Exercise =
The answer is a stretch of the material below, returned exactly: the line containing "(s.seq.todo = .respWait", the line containing "t.respLen.toNat = n ∧", and all lines between.

Records to use =
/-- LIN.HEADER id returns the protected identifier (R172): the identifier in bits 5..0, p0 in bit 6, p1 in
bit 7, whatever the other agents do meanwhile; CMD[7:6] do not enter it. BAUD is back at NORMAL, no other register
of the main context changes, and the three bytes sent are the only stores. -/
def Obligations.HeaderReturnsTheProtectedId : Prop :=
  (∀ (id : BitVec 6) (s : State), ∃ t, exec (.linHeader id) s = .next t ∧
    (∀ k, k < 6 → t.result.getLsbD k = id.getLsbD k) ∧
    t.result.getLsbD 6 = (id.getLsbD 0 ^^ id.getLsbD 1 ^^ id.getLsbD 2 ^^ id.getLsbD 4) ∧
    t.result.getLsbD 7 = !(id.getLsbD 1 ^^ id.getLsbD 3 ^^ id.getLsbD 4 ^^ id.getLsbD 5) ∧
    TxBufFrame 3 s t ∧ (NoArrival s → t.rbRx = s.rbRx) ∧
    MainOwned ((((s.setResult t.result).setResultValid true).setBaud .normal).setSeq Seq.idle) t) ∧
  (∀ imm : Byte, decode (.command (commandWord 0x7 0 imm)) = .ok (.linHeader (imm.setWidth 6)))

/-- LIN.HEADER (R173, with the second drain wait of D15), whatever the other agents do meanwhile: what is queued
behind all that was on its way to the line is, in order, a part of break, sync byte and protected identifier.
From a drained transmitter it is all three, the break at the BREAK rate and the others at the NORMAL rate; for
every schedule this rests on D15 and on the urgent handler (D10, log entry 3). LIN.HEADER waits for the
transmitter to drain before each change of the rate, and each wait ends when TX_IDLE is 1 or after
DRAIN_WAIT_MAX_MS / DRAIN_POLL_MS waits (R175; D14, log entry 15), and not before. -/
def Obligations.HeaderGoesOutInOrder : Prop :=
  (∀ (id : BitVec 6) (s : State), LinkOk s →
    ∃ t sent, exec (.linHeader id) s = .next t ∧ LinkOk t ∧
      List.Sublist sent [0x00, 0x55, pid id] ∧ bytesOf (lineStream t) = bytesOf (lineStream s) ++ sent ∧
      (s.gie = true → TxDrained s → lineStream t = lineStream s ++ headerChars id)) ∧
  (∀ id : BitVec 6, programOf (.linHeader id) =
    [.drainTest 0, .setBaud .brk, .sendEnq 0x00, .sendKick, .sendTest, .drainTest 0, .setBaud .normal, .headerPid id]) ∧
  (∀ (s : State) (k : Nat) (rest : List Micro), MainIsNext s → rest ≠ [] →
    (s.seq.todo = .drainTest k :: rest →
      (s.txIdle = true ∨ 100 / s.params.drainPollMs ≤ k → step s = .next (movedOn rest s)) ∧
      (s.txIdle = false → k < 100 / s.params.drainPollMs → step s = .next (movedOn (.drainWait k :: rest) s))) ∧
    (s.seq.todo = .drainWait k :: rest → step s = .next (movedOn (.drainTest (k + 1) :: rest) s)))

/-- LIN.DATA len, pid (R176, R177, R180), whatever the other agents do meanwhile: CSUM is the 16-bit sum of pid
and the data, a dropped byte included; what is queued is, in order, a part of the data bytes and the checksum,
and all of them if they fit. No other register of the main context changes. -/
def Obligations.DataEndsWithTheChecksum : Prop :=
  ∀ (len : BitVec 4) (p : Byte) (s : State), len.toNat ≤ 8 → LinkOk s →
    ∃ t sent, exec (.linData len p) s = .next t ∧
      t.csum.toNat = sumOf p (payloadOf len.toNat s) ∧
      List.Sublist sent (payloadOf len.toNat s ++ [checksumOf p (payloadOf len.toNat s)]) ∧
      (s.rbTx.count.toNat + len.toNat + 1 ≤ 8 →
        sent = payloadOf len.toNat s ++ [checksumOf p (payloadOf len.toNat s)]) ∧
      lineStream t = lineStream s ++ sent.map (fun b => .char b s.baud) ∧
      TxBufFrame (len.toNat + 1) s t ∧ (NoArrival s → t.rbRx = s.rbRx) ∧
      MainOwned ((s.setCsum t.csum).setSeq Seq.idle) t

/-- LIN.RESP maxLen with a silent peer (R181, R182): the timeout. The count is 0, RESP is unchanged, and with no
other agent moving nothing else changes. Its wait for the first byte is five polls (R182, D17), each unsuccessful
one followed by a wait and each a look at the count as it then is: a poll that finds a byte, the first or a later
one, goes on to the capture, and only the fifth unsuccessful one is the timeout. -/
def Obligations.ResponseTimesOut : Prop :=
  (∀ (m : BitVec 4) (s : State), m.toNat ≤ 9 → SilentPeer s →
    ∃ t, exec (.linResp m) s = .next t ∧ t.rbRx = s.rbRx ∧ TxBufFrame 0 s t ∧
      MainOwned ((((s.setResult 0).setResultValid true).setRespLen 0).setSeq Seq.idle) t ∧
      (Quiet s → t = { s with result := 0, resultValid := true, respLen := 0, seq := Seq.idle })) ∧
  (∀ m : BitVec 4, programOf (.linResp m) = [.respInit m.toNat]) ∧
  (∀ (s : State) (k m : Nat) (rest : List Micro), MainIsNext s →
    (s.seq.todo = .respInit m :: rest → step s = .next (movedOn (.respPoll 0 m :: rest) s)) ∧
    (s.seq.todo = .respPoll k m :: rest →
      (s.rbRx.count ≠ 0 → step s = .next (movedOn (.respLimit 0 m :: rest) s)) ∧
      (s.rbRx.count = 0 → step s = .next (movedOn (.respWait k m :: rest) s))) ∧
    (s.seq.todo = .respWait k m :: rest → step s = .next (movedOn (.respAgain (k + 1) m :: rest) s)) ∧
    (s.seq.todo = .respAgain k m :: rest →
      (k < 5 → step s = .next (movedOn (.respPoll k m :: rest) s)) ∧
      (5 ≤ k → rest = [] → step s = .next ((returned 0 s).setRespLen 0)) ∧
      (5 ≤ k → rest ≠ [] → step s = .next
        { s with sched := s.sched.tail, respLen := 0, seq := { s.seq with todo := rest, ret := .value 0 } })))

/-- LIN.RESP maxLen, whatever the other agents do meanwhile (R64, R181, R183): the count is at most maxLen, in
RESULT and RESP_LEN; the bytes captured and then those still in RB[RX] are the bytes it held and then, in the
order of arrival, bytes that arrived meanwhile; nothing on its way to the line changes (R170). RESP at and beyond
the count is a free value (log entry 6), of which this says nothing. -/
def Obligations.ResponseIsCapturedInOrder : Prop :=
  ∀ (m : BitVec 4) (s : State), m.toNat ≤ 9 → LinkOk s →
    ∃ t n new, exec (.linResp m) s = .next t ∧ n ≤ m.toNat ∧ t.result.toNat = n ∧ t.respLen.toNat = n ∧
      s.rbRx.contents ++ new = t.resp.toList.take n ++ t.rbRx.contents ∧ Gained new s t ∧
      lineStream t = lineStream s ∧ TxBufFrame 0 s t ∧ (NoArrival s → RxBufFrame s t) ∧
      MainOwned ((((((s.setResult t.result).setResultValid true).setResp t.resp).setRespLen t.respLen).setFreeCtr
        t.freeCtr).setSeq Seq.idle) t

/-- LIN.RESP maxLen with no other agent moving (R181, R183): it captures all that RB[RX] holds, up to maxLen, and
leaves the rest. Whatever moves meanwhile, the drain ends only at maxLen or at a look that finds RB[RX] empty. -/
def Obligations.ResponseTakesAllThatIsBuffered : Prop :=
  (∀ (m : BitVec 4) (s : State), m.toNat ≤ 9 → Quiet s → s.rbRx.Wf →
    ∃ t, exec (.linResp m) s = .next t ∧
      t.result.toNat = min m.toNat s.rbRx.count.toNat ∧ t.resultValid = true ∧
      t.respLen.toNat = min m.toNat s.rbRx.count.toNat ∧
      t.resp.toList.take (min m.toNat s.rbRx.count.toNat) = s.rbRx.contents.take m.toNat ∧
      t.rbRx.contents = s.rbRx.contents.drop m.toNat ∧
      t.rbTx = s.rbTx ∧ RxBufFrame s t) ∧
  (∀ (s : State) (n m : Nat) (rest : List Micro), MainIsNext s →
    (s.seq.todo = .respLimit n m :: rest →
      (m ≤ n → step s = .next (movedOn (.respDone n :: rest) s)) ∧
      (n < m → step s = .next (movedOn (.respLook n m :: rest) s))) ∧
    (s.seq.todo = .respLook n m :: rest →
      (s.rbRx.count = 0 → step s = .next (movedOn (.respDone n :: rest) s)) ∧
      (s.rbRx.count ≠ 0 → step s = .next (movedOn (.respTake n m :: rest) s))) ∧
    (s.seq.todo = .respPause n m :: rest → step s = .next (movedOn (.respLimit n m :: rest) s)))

Exercise response =
    (s.seq.todo = .respWait k m :: rest → step s = .next (movedOn (.respAgain (k + 1) m :: rest) s)) ∧
    (s.seq.todo = .respAgain k m :: rest →
      (k < 5 → step s = .next (movedOn (.respPoll k m :: rest) s)) ∧
      (5 ≤ k → rest = [] → step s = .next ((returned 0 s).setRespLen 0)) ∧
      (5 ≤ k → rest ≠ [] → step s = .next
        { s with sched := s.sched.tail, respLen := 0, seq := { s.seq with todo := rest, ret := .value 0 } })))

/-- LIN.RESP maxLen, whatever the other agents do meanwhile (R64, R181, R183): the count is at most maxLen, in
RESULT and RESP_LEN; the bytes captured and then those still in RB[RX] are the bytes it held and then, in the
order of arrival, bytes that arrived meanwhile; nothing on its way to the line changes (R170). RESP at and beyond
the count is a free value (log entry 6), of which this says nothing. -/
def Obligations.ResponseIsCapturedInOrder : Prop :=
  ∀ (m : BitVec 4) (s : State), m.toNat ≤ 9 → LinkOk s →
    ∃ t n new, exec (.linResp m) s = .next t ∧ n ≤ m.toNat ∧ t.result.toNat = n ∧ t.respLen.toNat = n ∧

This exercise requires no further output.